■ **YOUR ASSIGNMENT**
Copy each line of the material in which the word "keyBulk" appears.

◇ ◇ ◇ ◇ ◇ ◇ ◇

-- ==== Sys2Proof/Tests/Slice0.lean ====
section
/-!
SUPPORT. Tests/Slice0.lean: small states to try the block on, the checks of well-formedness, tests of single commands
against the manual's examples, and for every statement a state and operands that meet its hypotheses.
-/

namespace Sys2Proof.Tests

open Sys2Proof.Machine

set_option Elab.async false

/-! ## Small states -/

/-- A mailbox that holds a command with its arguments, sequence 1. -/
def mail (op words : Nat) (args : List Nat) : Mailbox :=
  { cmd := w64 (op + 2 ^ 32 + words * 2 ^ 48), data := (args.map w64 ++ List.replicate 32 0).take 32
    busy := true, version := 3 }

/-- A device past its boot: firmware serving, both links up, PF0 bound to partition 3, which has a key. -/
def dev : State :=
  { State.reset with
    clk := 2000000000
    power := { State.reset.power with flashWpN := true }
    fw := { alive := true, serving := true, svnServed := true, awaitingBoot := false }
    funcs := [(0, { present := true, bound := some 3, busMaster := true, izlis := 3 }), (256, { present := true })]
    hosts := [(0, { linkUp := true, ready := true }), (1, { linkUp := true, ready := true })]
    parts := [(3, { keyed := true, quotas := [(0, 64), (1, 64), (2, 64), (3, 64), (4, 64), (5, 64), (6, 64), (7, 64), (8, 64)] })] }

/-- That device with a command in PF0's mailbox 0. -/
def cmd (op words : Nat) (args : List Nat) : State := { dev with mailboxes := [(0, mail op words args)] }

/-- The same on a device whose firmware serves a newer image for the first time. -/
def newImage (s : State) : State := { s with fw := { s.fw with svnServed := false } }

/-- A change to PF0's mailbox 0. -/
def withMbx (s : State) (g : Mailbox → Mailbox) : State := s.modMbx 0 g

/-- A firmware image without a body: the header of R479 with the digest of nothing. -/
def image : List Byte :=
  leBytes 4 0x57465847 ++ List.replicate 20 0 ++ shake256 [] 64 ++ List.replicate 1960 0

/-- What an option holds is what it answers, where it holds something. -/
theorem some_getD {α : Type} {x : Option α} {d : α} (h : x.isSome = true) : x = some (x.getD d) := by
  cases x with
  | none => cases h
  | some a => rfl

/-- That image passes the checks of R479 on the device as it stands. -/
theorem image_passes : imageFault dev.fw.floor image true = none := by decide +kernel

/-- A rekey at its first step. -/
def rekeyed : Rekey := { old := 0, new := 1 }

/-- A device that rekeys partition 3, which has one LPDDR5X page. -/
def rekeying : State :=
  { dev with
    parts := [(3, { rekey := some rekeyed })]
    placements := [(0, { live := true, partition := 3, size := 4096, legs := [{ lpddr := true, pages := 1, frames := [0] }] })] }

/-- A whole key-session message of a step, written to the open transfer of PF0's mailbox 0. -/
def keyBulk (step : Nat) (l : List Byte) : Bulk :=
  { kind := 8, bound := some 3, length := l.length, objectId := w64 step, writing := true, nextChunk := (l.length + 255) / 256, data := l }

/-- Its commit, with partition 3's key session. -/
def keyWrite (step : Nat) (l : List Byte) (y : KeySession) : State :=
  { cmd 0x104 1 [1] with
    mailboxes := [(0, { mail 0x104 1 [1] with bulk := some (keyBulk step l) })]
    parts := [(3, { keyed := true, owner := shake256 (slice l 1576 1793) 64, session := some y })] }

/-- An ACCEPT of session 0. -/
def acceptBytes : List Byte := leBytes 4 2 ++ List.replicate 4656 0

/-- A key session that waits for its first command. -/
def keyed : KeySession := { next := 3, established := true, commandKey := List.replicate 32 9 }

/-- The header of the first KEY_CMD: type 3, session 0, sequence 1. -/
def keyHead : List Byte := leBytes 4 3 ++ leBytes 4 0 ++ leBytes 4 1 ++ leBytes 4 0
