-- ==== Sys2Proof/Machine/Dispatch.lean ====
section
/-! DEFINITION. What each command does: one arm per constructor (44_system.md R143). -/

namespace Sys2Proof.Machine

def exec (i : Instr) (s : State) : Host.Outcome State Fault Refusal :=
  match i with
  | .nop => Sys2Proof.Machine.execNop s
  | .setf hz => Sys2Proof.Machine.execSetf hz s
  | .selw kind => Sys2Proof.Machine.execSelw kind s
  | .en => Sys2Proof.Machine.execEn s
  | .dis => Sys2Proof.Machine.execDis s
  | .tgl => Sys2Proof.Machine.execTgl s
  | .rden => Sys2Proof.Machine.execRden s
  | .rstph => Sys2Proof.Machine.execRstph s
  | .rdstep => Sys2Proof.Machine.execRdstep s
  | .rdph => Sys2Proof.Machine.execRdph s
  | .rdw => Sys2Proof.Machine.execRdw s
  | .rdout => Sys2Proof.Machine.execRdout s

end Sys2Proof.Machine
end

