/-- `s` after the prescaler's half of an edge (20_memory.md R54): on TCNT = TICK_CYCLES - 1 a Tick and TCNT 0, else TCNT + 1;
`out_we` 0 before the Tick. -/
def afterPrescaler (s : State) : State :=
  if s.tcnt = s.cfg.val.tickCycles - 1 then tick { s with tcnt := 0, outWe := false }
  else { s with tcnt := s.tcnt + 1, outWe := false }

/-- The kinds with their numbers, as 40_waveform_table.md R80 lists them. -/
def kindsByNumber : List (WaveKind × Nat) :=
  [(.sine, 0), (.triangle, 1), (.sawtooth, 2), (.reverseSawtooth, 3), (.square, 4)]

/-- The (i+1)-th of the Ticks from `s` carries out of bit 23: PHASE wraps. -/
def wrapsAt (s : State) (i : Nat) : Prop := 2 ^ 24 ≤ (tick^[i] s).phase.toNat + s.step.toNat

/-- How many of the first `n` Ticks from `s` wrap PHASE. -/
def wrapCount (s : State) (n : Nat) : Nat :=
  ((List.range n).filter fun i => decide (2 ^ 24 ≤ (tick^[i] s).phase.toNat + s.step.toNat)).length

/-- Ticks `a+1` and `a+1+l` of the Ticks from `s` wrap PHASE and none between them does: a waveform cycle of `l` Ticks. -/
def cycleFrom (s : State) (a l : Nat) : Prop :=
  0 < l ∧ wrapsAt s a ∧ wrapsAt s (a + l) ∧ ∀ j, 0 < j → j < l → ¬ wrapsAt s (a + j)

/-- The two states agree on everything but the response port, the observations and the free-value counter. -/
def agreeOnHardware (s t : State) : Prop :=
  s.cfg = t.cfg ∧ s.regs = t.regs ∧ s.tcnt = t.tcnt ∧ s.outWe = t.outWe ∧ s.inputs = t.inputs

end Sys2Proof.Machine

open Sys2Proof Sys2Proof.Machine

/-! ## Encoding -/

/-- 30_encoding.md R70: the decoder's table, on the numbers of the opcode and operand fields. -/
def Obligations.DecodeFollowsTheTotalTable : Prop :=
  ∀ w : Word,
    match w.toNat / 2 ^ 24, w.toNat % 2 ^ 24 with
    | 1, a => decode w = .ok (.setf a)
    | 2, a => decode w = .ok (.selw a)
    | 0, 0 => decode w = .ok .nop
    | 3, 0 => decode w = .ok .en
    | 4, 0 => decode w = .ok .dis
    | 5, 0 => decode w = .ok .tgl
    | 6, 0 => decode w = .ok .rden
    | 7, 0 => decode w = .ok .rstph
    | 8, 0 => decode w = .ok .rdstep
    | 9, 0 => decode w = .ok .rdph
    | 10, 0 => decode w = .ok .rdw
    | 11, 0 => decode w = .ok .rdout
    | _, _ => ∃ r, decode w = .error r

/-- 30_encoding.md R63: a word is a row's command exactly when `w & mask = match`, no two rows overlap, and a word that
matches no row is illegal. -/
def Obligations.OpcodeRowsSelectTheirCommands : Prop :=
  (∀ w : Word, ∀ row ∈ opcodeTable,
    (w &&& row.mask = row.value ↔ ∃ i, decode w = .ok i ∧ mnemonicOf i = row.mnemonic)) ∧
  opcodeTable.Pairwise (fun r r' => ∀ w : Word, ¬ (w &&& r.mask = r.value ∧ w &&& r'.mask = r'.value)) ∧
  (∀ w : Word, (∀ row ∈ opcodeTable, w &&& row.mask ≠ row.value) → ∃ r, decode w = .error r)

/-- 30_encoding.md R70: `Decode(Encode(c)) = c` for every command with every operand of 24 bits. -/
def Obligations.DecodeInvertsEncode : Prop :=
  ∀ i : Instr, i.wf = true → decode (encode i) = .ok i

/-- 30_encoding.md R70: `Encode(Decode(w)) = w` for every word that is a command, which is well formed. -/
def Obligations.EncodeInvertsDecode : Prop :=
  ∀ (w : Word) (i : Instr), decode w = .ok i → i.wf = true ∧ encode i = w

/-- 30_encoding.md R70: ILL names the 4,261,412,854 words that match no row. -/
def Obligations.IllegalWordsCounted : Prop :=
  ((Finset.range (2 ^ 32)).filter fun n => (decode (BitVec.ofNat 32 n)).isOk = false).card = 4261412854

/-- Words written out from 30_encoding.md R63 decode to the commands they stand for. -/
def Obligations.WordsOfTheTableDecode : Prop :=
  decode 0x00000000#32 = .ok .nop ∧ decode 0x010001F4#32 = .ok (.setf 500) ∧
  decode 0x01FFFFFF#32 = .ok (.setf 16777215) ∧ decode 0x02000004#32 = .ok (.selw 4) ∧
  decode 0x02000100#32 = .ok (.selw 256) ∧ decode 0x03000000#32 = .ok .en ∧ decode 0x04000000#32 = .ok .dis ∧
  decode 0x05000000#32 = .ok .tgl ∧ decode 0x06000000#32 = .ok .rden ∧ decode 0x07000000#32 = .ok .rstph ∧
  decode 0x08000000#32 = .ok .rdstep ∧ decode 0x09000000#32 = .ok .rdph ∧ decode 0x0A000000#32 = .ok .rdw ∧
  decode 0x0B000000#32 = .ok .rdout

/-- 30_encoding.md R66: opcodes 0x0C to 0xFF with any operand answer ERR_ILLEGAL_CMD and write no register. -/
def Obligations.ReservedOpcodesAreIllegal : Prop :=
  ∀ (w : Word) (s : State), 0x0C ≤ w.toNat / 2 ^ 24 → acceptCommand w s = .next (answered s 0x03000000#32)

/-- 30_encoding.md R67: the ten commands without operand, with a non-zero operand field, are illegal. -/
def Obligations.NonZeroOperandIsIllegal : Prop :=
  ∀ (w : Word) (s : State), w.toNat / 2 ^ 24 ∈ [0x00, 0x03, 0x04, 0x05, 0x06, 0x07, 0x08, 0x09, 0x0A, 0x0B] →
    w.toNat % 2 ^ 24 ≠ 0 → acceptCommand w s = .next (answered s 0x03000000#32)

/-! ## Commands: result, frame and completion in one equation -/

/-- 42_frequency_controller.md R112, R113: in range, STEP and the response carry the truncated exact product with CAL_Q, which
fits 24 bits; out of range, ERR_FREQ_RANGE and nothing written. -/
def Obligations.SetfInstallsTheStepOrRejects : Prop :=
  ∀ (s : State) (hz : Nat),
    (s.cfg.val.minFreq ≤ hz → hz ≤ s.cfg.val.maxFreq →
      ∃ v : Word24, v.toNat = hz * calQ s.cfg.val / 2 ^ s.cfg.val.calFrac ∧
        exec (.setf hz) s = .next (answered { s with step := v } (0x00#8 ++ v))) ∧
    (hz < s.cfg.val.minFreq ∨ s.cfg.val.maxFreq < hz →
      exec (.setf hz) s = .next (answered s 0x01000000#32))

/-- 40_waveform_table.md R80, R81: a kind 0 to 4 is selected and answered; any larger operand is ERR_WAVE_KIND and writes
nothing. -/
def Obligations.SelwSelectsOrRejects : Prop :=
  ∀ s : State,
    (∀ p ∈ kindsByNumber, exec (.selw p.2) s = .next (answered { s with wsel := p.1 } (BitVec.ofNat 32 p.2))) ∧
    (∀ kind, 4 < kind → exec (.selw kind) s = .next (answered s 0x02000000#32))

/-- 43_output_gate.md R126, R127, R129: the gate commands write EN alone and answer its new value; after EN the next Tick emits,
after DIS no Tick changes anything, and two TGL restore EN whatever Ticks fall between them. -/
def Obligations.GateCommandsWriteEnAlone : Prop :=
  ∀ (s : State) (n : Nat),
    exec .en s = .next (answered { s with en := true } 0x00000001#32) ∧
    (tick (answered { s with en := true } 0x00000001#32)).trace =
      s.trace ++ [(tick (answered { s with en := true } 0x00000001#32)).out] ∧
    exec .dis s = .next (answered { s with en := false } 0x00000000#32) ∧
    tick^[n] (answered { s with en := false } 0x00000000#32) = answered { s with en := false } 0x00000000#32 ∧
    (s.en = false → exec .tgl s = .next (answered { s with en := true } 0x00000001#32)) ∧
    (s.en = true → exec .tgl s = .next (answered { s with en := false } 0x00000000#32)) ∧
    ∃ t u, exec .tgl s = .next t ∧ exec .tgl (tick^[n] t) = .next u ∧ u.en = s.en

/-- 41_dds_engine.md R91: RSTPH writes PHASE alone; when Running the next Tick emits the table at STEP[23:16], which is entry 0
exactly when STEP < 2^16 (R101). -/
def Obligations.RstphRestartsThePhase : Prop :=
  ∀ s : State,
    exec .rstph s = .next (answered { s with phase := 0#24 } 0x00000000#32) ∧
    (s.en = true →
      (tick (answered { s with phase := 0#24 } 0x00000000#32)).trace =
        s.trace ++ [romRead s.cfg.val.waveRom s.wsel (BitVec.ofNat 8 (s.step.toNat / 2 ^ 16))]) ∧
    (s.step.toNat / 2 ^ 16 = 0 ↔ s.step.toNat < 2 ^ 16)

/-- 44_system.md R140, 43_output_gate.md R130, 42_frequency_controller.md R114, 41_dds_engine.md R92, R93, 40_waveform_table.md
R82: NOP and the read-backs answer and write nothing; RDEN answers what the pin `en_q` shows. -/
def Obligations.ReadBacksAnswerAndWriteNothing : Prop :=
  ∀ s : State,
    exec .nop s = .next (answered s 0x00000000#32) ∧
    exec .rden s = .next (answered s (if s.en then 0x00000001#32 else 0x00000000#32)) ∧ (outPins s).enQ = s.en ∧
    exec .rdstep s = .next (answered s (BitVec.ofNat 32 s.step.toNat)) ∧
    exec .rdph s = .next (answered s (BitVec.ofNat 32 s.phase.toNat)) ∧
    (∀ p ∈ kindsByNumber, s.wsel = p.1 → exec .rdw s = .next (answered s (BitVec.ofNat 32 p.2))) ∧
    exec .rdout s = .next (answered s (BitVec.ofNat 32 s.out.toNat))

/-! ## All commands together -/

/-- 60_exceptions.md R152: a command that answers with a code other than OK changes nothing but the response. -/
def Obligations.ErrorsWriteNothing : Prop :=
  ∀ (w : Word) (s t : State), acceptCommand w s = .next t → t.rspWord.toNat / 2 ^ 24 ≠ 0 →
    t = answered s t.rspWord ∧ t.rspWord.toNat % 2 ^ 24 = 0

◇ ◇ ◇ ◇ ◇ ◇ ◇

■ **YOUR SOLUTION**
def keyBulk (step : Nat) (l : List Byte) : Bulk :=
    mailboxes := [(0, { mail 0x104 1 [1] with bulk := some (keyBulk step l) })]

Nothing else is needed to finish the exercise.